Page 31 of Moonstriker (The Summertide Chronicles #4)
Chapter 31
Kit
“Not a kitten,” Aubrey mumbled, and what?
I leaned in, patting his cheek. “Aubrey? You still there?”
“Not a kitten,” he reiterated. “She called me kitten, but I’m not. You. You’re a kitten. Kit kitten.”
Then he giggled. Full on giggled.
I checked his temperature as best I could, and this time, the skin of his forehead was hot to the touch.
Fuck.
But what was the fever from? The injury on his ankle hadn’t broken the skin, so there’d been no way for that to cause an infection. I didn’t remember seeing any broken skin the night before, or during my perusal that morning.
Lots of beautiful, golden skin, yes. No cuts or scrapes, certainly none that had looked infected.

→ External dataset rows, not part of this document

-- ==== Sys2Proof/Machine/ArrayPort.lean ====
section
/-! DEFINITION. The array port: acceptance (R173), tallies (R133), side records (R131), splitting (R73), queues (R84–R86),
holds and flips (R82, R83), shares (R87), totals (R142–R147), outlier and digital products (R127, R130). -/

namespace Sys2Proof.Machine

/-! Group records and passes. -/

def recCode (r : Bytes) (n : Nat) : Nat := bits ((r.getD (n / 2) 0).toNat) (4 * (n % 2)) 4
/-- The 256 codes of a record; 1000b is used as 0 (R35). -/
def recCodes (r : Bytes) : List Int := (List.range 256).map fun n => int4Val (recCode r n)
def recScale (r : Bytes) : Nat := fld r 128 1
def recShift (r : Bytes) (b : Nat) : Nat := bits (fld r 129 2) (2 * b) 2
def recFlag (r : Bytes) (n : Nat) : Bool := bitAt (fld r 132 1) n
def recSat (r : Bytes) : Nat := (List.range 8).foldl (fun s b => s + fld r (136 + b) 1) 0
def recZeroed (r : Bytes) : Nat := (List.range 8).foldl (fun s b => s + fld r (144 + b) 1) 0

/-- Pulse width of a code under a shift (R65). -/
def pulse (c : Int) (m : Nat) : Nat := c.natAbs * (8 >>> m)

/-- Side sum of one block. -/
def blockSum (codes : List Int) (b m : Nat) : Nat :=
  ((codes.drop (32 * b)).take 32).foldl (fun s c => s + pulse c m) 0

/-- split_group (R73): driven blocks and S of each pass, in block order. -/
def splitGroup (codes : List Int) (m : Nat → Nat) : List (Nat × Nat) :=
  let r := (List.range 8).foldl (fun (acc : List (Nat × Nat) × Nat × Nat) b =>
    let sb := blockSum codes b (m b)
    if sb = 0 then acc
    else if acc.2.2 + sb > 3968 then (acc.1 ++ [(acc.2.1, acc.2.2)], 2 ^ b, sb)
    else (acc.1, acc.2.1 + 2 ^ b, acc.2.2 + sb)) ([], 0, 0)
  if r.2.1 = 0 then r.1 else r.1 ++ [r.2]

/-- Passes a record fires: none for an invalid or zero scale (R38, R46, R75). -/
def recPasses (r : Bytes) : List (Nat × Nat) :=
  if recScale r = 0 || !scaleOk (recScale r) then [] else splitGroup (recCodes r) (recShift r)

/-- Designated rows of a group, within the group. -/
def desIn (h : HandleEnt) (i : Nat) : List Nat :=
  (h.des.filter fun r => decide (256 * i ≤ r ∧ r < 256 * i + 256)).map (· - 256 * i)

/-- Why a side record is ignored (R131): 1 repeat, 2 designated row, 3 dyn_n, 4 scale; 0 when it is used. -/
def sideFault (h : HandleEnt) (i : Nat) (sd : Bytes) : Nat :=
  let n := fld sd 0 1
  let rows := (List.range (min n 16)).map fun j => fld sd (4 + j) 1
  if !decide rows.Nodup then 1
  else if rows.any fun r => (desIn h i).contains r then 2
  else if n > 16 then 3
  else if n > 0 ∧ (fld sd 1 1 = 0 ∨ fld sd 1 1 ≥ 0x80) then 4
  else 0

/-- Residual codes by row within the group, 0 elsewhere. -/
def sideCodes (sd : Bytes) : List Int :=
  let n := min 16 (fld sd 0 1)
  (List.range 256).map fun r =>
    match (List.range n).find? fun j => fld sd (4 + j) 1 = r with
    | some j => int4Val (bits ((sd.getD (20 + j / 2) 0).toNat) (4 * (j % 2)) 4)
    | none => 0

/-- Physical row of logical row n under a position's permutation (R110). -/
def physRow (p : PlaneSt) (pos n : Nat) : Nat :=
  match sFind p.perms (pos * 8 + n / 32) with
  | some t => 32 * (n / 32) + t.getD (n % 32) (n % 32)
  | none => n

/-- Entry of logical row n in a permutation table: 5 bits, the physical row within its block (R110). -/
def permEntry (t : Bytes) (n : Nat) : Nat := bits (fld t (5 * n / 8) 2) (5 * n % 8) 5

/-- Physical rows of a position under the table its tile-map entry names (R81, R110). -/
def permRows (d : Dev) (e : MapEnt) : List Nat :=
  let t := sGet [] (getDie d (pkDie e.loc)).permTabs e.digPage.toNat
  (List.range 256).map fun n => if e.perm then 32 * (n / 32) + permEntry t n else n

/-- The descriptors of one group on one analogue entry: its split passes, then its residual pass (R73, R129). -/
def groupPasses (d : Dev) (c : ArrCall) (i : Nat) (e : MapEnt) (r sd : Bytes) (useSide : Bool) : List PassDesc :=
  let rows := permRows d e
  let base : PassDesc := { kind := 0, plane := e.loc, pos := e.pos, mask := 0, codes := recCodes r, rows := rows
                           shifts := BitVec.ofNat 16 (fld r 129 2), scale := BitVec.ofNat 8 (recScale r), s := 0, core := c.core
                           ticket := c.ticket, handle := c.handle, rowSeg := i, slab := e.colSlab, cols := e.colsM1 + 1
                           residual := false, refire := false }
  let ps := (recPasses r).map fun p => { base with mask := BitVec.ofNat 8 p.1, s := p.2 }
  if useSide && decide (fld sd 0 1 > 0) then
    let codes := sideCodes sd
    ps ++ [{ base with
      mask := 0xFF, codes := codes, shifts := 0, scale := BitVec.ofNat 8 (fld sd 1 1), residual := true
      s := codes.foldl (fun a x => a + pulse x 0) 0 }]
  else ps

/-! Tally (R133). -/

def tallyAdd (t : Tally) (els sat z dyn ovf rs uf so nf inv : Nat) : Tally :=
  { elements := satAdd 64 t.elements els, saturated := satAdd 32 t.saturated sat, zeroed := satAdd 32 t.zeroed z
    dynTaken := satAdd 32 t.dynTaken dyn, overflow := satAdd 32 t.overflow ovf, residualSat := satAdd 32 t.residualSat rs
    underflow := satAdd 32 t.underflow uf, scaleOvf := satAdd 32 t.scaleOvf so, nonFinite := satAdd 32 t.nonFinite nf
    invalid := satAdd 32 t.invalid inv }

def tallyOf (d : Dev) (key : Nat) : Tally := (sFind d.num.tallies key).getD {}

/-- Invalid codes and scales of a record. -/
def recInvalid (r : Bytes) : Nat × Nat :=
  if recScale r = 0 then (0, 0) else if !scaleOk (recScale r) then (0, 1)
  else (((List.range 256).filter fun n => recCode r n = 8).length, 0)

But there he was, feverish and talking about women calling him kitten. Slate wasn’t a woman. Both he and Nikka had clearly used masculine pronouns to refer to the mountain, and I doubted that Slate was genderfluid, at least not on such a short timeline. Mountains existed for eons, after all, so change made sense, but slow change, not instant.
Shit.
How bad was this fever? Was Aubrey completely delusional? How had he gone from not feverish to completely out of his mind in under an hour?
He didn’t feel that hot, it was only just noticeable, but maybe he was one of those people who was affected more by fevers than average. Sometimes it was the big tough guys who had the most delicate health.

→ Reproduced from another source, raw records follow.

-- ==== Sys2Proof/Machine/Placement.lean ====
section
/-! DEFINITION. Placement of segments: free tile-planes, row alignment (R110), compensation (R111), programming (R118, R120),
golden store planes (R114, R115), digital entries (R81), handles (R81, R175). -/

namespace Sys2Proof.Machine

/-- An unused number below n, the device's choice among those free (log entry 20). -/
def pickFree (n : Nat) (used : Nat → Bool) (d : Dev) : Option Nat × Dev :=
  let c := Config.pick d.freeCtr % max 1 n
  let d1 := { d with freeCtr := d.freeCtr + 1 }
  (if used c then (List.range n).find? fun i => !used i else some c, d1)

/-- One of a list, the device's choice. -/
def pickOf {α : Type} (l : List α) (d : Dev) : Option α × Dev :=
  (l[Config.pick d.freeCtr % max 1 l.length]?, { d with freeCtr := d.freeCtr + 1 })

/-! Tile-planes. -/

def programsOf (d : Dev) (pid : Nat) : Nat := (getPlane d pid).programs

def dieLinked (d : Dev) (n : Nat) : Bool := let x := getDie d n; !x.retired && !x.linkDown && !x.suspect

/-- Analogue tile-planes of the device. -/
def analoguePlanes : List Nat :=
  (List.range 16).flatMap fun die => (List.range 4096).flatMap fun t => (List.range 160).map fun p => planeKey die t p

/-- Planes of the swap pool: the share of the configuration block of the 10,485,760 analogue planes, a part of a plane dropped (log
entry 25). -/
def poolPlanes (d : Dev) : Nat := cfgGet d 0x0208 0 * 10485760 / 100

/-- A plane of the swap pool: the pool takes the highest planes of every tile first (log entry 25). -/
def inPool (d : Dev) (pid : Nat) : Bool :=
  decide (pkPlane pid < 160 ∧ (159 - pkPlane pid) * 65536 + pkDie pid * 4096 + pkTile pid < poolPlanes d)

/-- A plane holds content that is no shadow. -/
def ownContent (d : Dev) (e : Nat × PlaneSt) : Bool :=
  !e.2.segs.isEmpty && decide (planeState d e.1 ≠ 4) && !(e.2.why = 2 && decide (planeState d e.1 = 1 ∨ planeState d e.1 = 2))

/-- A load leaves the capacity reserve alone: shadows apart, fewer positions hold content than are guaranteed (R64). -/
def reserveKept (d : Dev) : Bool :=
  decide ((d.arr.planes.filter (ownContent d)).foldl (fun a e => a + e.2.segs.length) 0 < 38146973)

/-- Planes without content remain for every guaranteed position not taken yet, four to a plane. -/
def planesSpare (d : Dev) : Bool := decide (d.arr.planes.countP (ownContent d) < 9536744)

/-- A program of the plane waits for one of the die's 64 places (R84). -/
def progWaits (d : Dev) (pid : Nat) : Bool := (getDie d (pkDie pid)).progWait.any fun e => e.2 = pid

/-- Free analogue planes of a die below the endurance limit, in or out of the swap pool, that no placement has taken. -/
def freeOnDie (d : Dev) (swap : Bool) (die : Nat) : List Nat :=
  if !dieLinked d die then [] else
  (List.range 4096).flatMap fun t => (List.range 160).filterMap fun p =>
    let pid := planeKey die t p
    if planeState d pid = 0 && (getPlane d pid).segs.isEmpty && inPool d pid == swap && decide (programsOf d pid < 10000) && !progWaits d pid
    then some pid else none

def freePlanes (d : Dev) (swap : Bool) : List Nat := (List.range 16).flatMap (freeOnDie d swap)

/-- Those of the lowest program count. -/
def lowestCount (d : Dev) (l : List Nat) : List Nat :=
  match l with
  | [] => []
  | p :: r =>
    let m := r.foldl (fun a x => min a (programsOf d x)) (programsOf d p)
    l.filter fun x => programsOf d x = m

/-! Row alignment (R110). -/

/-- Try to match logical row l along an augmenting path: visited physical rows and the matching physical → logical. -/
def augment (ok : Nat → Nat → Bool) : Nat → Nat → List Nat × Store Nat → Bool × List Nat × Store Nat
  | 0, _, st => (false, st)
  | f + 1, l, st =>
    (List.range 32).foldl (fun (acc : Bool × List Nat × Store Nat) p =>
      let (found, vis, m) := acc
      if found || vis.contains p || !ok l p then acc else
        match sFind m p with
        | none => (true, p :: vis, sSet m p l)
        | some l' =>
          let r := augment ok f l' (p :: vis, m)
          if r.1 then (true, r.2.1, sSet r.2.2 p l) else (false, r.2.1, m)) (false, st.1, st.2)

/-- align_block: physical row of each logical row of a block. -/
def alignBlock (ok : Nat → Nat → Bool) : List Nat :=
  let m := (List.range 32).foldl (fun m l => (augment ok 33 l ([], m)).2.2) ([] : Store Nat)
  let placed := (List.range 32).map fun l => (m.find? fun e => e.2 = l).map (·.1)
  (placed.foldl (fun (acc : List Nat × List Nat) o => match o with
    | some p => (acc.1 ++ [p], acc.2)
    | none =>
      let p := ((List.range 32).find? fun x => !(m.any fun e => e.1 = x) && !acc.2.contains x).getD 0
      (acc.1 ++ [p], p :: acc.2)) ([], [])).1

/-- Programmed weight of a segment at logical row r and column c. -/
def segWeight (d : Dev) (s : SegRef) (r c : Nat) : Int :=
  let h := getHandle d s.handle
  sGet 0 h.golden ((s.rowSeg * h.colSlabs + s.colSlab) * 131072 + r * 512 + c)

/-- A stuck-off cell does no harm under a weight. -/
def harmless (x : Defect) (w : Int) : Bool := x.stuckOn || (if x.side then decide (w ≥ 0) else decide (w ≤ 0))

/-- Permutations of a position for the plane's known defects. -/
def alignPosition (d : Dev) (p : PlaneSt) (pos : Nat) (s : SegRef) : List (Nat × List Nat) :=
  (List.range 8).map fun b =>
    let ds := p.defects.filter fun x => decide (x.row / 32 = pos * 8 + b ∧ x.pair < 512)
    (pos * 8 + b, alignBlock fun l r => (ds.filter fun x => x.row % 32 = r).all fun x =>
      harmless x (segWeight d s (32 * b + l) x.pair))

/-- Compensation entries a plane needs (R111): stuck-on cells its programmed state has off, stuck-off cells under a weight
that needs them. -/
def compNeeded (d : Dev) (p : PlaneSt) : List CompEnt :=
  p.defects.filterMap fun x =>
    if x.pair ≥ 512 then none else
      let pos := x.row / 256
      match sFind p.segs pos with
      | none => none
      | some s =>
        let r := x.row % 256
        let l := ((List.range 256).find? fun n => physRow p pos n = r).getD r
        let w := segWeight d s l x.pair
        if x.stuckOn then
          (if x.side then (if w ≥ 0 then some ⟨r, x.pair, true, true, pos⟩ else none)
           else (if w ≤ 0 then some ⟨r, x.pair, false, true, pos⟩ else none))
        else if harmless x w then none
        else some ⟨r, x.pair, !x.side, false, pos⟩

/-- Stuck-on cells in data pairs (R112). -/
def stuckOnData (p : PlaneSt) : Nat := p.defects.countP fun x => x.stuckOn && decide (x.pair < 512)

/-- Pilot pairs that hold a defect are masked (R101). -/
def pilotMaskOf (p : PlaneSt) : W8 :=
  p.defects.foldl (fun m x => if x.pair ≥ 512 then m ||| (1 <<< (x.pair - 512)) else m) 0

/-- Too few unmasked pilots to track the plane (R101). -/
def untrackable (m : W8) : Bool :=
  decide (((List.range 4).filter fun q => !m.getLsbD q).length < 2) || (m.getLsbD 6 && m.getLsbD 7)

/-! Permutation tables (R110). -/

/-- A position has a permutation in use. -/
def hasPerm (p : PlaneSt) (pos : Nat) : Bool := p.perms.any fun e => e.1 / 8 = pos

/-- The 160-byte table of a position: 8 blocks of 32 entries of 5 bits, the physical row that carries a logical row. -/
def permTable (p : PlaneSt) (pos : Nat) : Bytes :=
  toLe 160 ((List.range 256).foldl (fun a n => a + physRow p pos n % 32 * 2 ^ (5 * n)) 0)

/-- A plane's tables leave the die's permutation area. -/
def permDrop (pid : Nat) (d : Dev) : Dev :=
  let p := getPlane d pid
  modDie (pkDie pid) (fun x => { x with permTabs := p.permAt.foldl (fun m e => sDel m e.2) x.permTabs })
    (setPlane pid { p with permAt := [] } d)

/-- Write the table of each permuted position of a plane at the lowest unused index of the area. -/
def permWrite (pid : Nat) (d : Dev) : Dev :=
  ((List.range 4).filter (hasPerm (getPlane d pid))).foldl (fun x pos =>
    let tabs := (getDie x (pkDie pid)).permTabs
    let i := ((List.range (tabs.length + 1)).find? fun n => (sFind tabs n).isNone).getD tabs.length
    modDie (pkDie pid) (fun y => { y with permTabs := sSet y.permTabs i (permTable (getPlane x pid) pos) })
      (modPlane pid (fun p => { p with permAt := sSet p.permAt pos i }) x)) (permDrop pid d)

/-- Write the tables of every plane again at their indices, from the golden-store metadata (R110, R113). -/
def permRestore (d : Dev) : Dev :=
  d.arr.planes.foldl (fun x e => e.2.permAt.foldl (fun y a =>
    modDie (pkDie e.1) (fun z => { z with permTabs := sSet z.permTabs a.2 (permTable e.2 a.1) }) y) x) d

/-- Align a plane's positions for its defects and write their tables. -/
def alignPlane (pid : Nat) (d : Dev) : Dev :=
  let tables : PlaneSt → Store (List Nat) := fun p =>
    (p.segs.flatMap fun e => alignPosition d p e.1 e.2).foldl (fun m x => if x.2 = List.range 32 then m else sSet m x.1 x.2) []
  permWrite pid (modPlane pid (fun p => { p with perms := tables p }) d)

/-- The perm bit and table index of an analogue entry, as its plane has them (R81). -/
def permEnt (d : Dev) (e : MapEnt) : MapEnt :=
  if e.digital then e else
    let p := getPlane d e.loc
    { e with perm := hasPerm p e.pos, digPage := if hasPerm p e.pos then BitVec.ofNat 32 (sGet 0 p.permAt e.pos) else 0 }

/-- Content fits a plane: aligned for its defects it leaves at most 64 compensation entries, and the die's pool has room for them
(R112). -/
def contentFits (d : Dev) (pid : Nat) (segs : Store SegRef) : Bool :=
  let x := alignPlane pid (modPlane pid (fun p => { p with segs := segs }) d)
  let n := (compNeeded x (getPlane x pid)).length
  decide (stuckOnData (getPlane d pid) ≤ 64 ∧ n ≤ 64
    ∧ (getDie d (pkDie pid)).compUsed - (getPlane d pid).comp.length + n ≤ 4194304)

/-! Programming. -/

/-- Start to program a plane: state Programming, work of its die (R118, R120); a candle check of it that is due is dropped (R105). A
die takes 64 planes at once, others wait (R84). why: 0 load or move, 1 refresh in place, 2 shadow, 3 swap-in. -/
def startProgram (why pid : Nat) (d : Dev) : Dev :=
  let die := pkDie pid
  if planeState d pid = 7 then d
  else if (getDie d die).programming.length ≥ 64 then
    (if progWaits d pid then d else modDie die (fun x => { x with progWait := x.progWait ++ [(why, pid)] }) d)
  else
    let d1 := modPlane pid (fun p => { p with why := why }) (dropCandles pid (planeTo 1 1 pid d))
    shareIfIdle (stepBegin pid 1 (modDie die (fun x => { x with programming := x.programming ++ [pid] }) d1))

/-- A plane leaves Programming or Verifying, or the wait for it; the next one that waits starts. -/
def stopProgram (pid : Nat) (d : Dev) : Dev :=
  let die := pkDie pid
  let d1 := programPause die (modDie die (fun x => { x with
      programming := x.programming.filter (· ≠ pid), progWait := x.progWait.filter fun e => e.2 ≠ pid })
    (modPlane pid (fun p => { p with step := 0, paused := false }) d))
  match (getDie d1 die).progWait.filter fun e => decide (planeState d1 e.2 ≠ 7) with
  | [] => d1
  | (why, q) :: rest =>
    if (getDie d1 die).programming.length ≥ 64 then d1 else startProgram why q (modDie die (fun x => { x with progWait := rest }) d1)

/-- Empty a plane and set it Free; at 10,000 programs it is retired (endurance table). -/
def freePlane (pid : Nat) (d : Dev) : Dev :=
  let n := (getPlane d pid).comp.length
  let d1 := modDie (pkDie pid) (fun x => { x with compUsed := x.compUsed - n }) (permDrop pid (dropCandles pid (stopProgram pid d)))
  let d2 := planeTo 1 0 pid (modPlane pid (fun p => { p with segs := [], perms := [], comp := [], candles := [] }) d1)
  -- at its endurance limit the plane is retired as its content leaves
  if programsOf d2 pid ≥ 10000 then retire 0 0x3003 (uPlane pid) d2 else d2

/-! Golden store planes 160–197 of a tile (R113–R115). A codeword's key is plane × 128 + codeword. -/

def storePlanes (pid : Nat) : List Nat := (List.range 38).map fun i => planeKey (pkDie pid) (pkTile pid) (160 + i)

/-- The plane of spare codewords of a tile (log entry 172). -/
def sparePlane (pid : Nat) : Nat := planeKey (pkDie pid) (pkTile pid) 199

/-- Quintet bytes of a segment's golden weights, row-major; digits beyond weight 131,071 hold weight 0 (R114). -/
def segPayload (golden : Store Int) (seg : Nat) : Bytes :=
  (List.range 26215).map fun i => BitVec.ofNat 8 ((List.range 5).foldl (fun a n =>
    let k := 5 * i + n
    a + ((if k < 131072 then sGet 0 golden (seg * 131072 + k) else 0) + 1).toNat * 3 ^ n) 0)

/-- The 32-byte header of a segment's golden record (R114). -/
def goldenHeader (h : HandleEnt) (seg : Nat) : Bytes :=
  toLe 2 h.model.toNat ++ toLe 2 h.gen.toNat ++ toLe 2 (seg / max 1 h.colSlabs) ++ toLe 2 (seg % max 1 h.colSlabs)
    ++ toLe 2 (Config.crc16 (segPayload h.golden seg)).toNat ++ List.replicate 22 0

/-- A record can be read: no byte of its payload is 243–255 (R114). -/
def recordReads (payload : Bytes) : Bool := payload.all fun b => decide (b.toNat ≤ 242)

/-- Valid codewords of a store plane, with the handle and segment of each. -/
def codewordsOn (d : Dev) (p : Nat) : List Nat :=
  d.arr.handles.flatMap fun h => h.2.goldenAt.flatMap fun e => e.2.filter fun c => c / 128 = p

/-- Codewords of golden records move: each key in the map takes its new one. -/
def moveCodewords (m : Store Nat) (d : Dev) : Dev :=
  { d with arr.handles := d.arr.handles.map fun h =>
      (h.1, { h.2 with goldenAt := h.2.goldenAt.map fun e => (e.1, e.2.map fun c => (sFind m c).getD c) }) }

/-- A store plane whose valid codewords fall below half of those written is compacted into the free store plane with the lowest
program count (R115; log entry 173); at 1,000 programs it is retired. -/
def storeCompact (pid : Nat) (d : Dev) : Dev :=
  (storePlanes pid).foldl (fun x p =>
    let s := getPlane x p
    if s.storeUsed = 0 || decide (2 * s.storeValid ≥ s.storeUsed) || planeState x p ≠ 8 then x else
      let frees := (storePlanes pid).filter fun q => q ≠ p && (getPlane x q).storeUsed = 0 && planeState x q = 8
        && decide (programsOf x q < 1000)
      match pickOf (lowestCount x frees) x with
      | (none, y) => y
      | (some q, y) =>
        let cs := codewordsOn y p
        let y1 := moveCodewords (cs.zip ((List.range cs.length).map (q * 128 + ·))) y
        let y2 := modPlane q (fun t => { t with storeUsed := cs.length, storeValid := cs.length }) y1
        let y3 := modPlane p (fun t => { t with storeUsed := 0, storeValid := 0, spares := [], programs := t.programs + 1 }) y2
        -- a store plane at its endurance limit takes no further write
        if programsOf y3 p ≥ 1000 then retire 0 0x3003 (uPlane p) y3 else y3) d

/-- Codewords of a tile not written since their plane was last erased, in order. -/
def storeFree (d : Dev) (pid : Nat) : List Nat :=
  (storePlanes pid).flatMap fun p => if planeState d p ≠ 8 then [] else
    let used := (getPlane d p).storeUsed
    (List.range (117 - used)).map fun i => p * 128 + used + i

/-- Seven codewords for a record on a tile. -/
def storeRoom (d : Dev) (pid : Nat) : Option (List Nat) :=
  let l := (storeFree d pid).take 7
  if l.length = 7 then some l else none

/-- A codeword is written, or no longer valid. -/
def codewordIn (c : Nat) (d : Dev) : Dev := modPlane (c / 128) (fun s => { s with storeUsed := s.storeUsed + 1, storeValid := s.storeValid + 1 }) d
def codewordOut (c : Nat) (d : Dev) : Dev :=
  modPlane (c / 128) (fun s => { s with storeValid := s.storeValid - 1, spares := sDel s.spares (c % 128) }) d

I just hadn’t expected it from him, especially not after walking most of a mile with a broken ankle, to say nothing of all the miles before, when it had almost certainly been fractured from that initial fall. Aubrey wasn’t weak, not in any way.
But now, here, with disaster looming and Aubrey giggling like a schoolchild about kitten Kit, I couldn’t hold down the panic working its way through me. This was it. We’d gotten all this way, worked so hard, slogged through pain and broken bones and bent psyches and we were going to fail. The world would end, because I’d failed.
Clumsily, a hand reached out and petted my face. “Hey now. Calm down. Everything’s okay.”
I jerked hard, looking back up at Aubrey, who’d gone from giggly kid to concerned grownup in an instant, his blue eyes sober and serious.
How did he know I’d been panicking? I’d spent decades training my face to betray nothing. Most people I met called me a robot, cold and distant even in the face of disaster. Maybe a little smug, even at inappropriate times.
No one had ever thought they caught me panicking before, except maybe Frost.
But also, he was right, and I was.
Had been.
Just looking into his eyes was calming somehow. Those striking blue eyes, like bright bachelor’s buttons, staring right into my soul and seeing the terror there.
Duskbringer , Nikka reminded me. They’re always good with sapphires.
But he’s not bonding a sapphire , I gritted back. He’s bonding the fucking mountain. Because he has to .
But Kit. There are sapphires in the mountain. And emeralds and amethysts and...the mountain is where we were born. We were a part of it, until we came down and bonded to humans .
For a moment, my whole world froze. She couldn’t be saying that Aubrey was bonding all the stones inside the mountain. That would surely kill a person. Or drive them completely bonkers.
“How did you know how I felt?” I asked, hoping for an easy answer. Maybe it had been obvious. I’d been breathing hard and sweating and?—
Aubrey cocked his head and squinted his eyes, seeming as confused as I’d been earlier. “I don’t know. I just...felt it. Like I couldn’t think straight, and there was a band around my chest making it hard to breathe, but then I realized it wasn’t me, it was you. Is that weird?”
His tone said that he already knew the answer to that, so I didn’t bother to tell him that yes it was fucking weird.
It was impossible.
Aubrey wasn’t allowed to bond a sapphire, or...all the stones inside the mountain. That wasn’t possible, was it? At some point, with all those cacophonous voices, he’d lose himself. He would stop being Aubrey, and I was...getting sort of attached to Aubrey.
Shut up , I preemptively said to Nikka, and she didn’t let out so much as a peep.
Aubrey smiled at me like he’d heard my thoughts and fuck, had he? Were not even my thoughts private anymore?
He leaned forward, pressing our foreheads together like he had the night before. “It’ll be okay, I promise. We just have to keep going. We can do this.”
He turned back to the trail, like he was the seasoned hiker and I the green newb who’d never been on this path before, leaned into me, and started out again.
How was I the one failing in the clutch, and he, feverish and delirious, the one who was still moving forward? Never before had I felt like such an utter failure.
Except when he leaned into me and smiled, putting his weight on me, it was hard to feel like this was failing.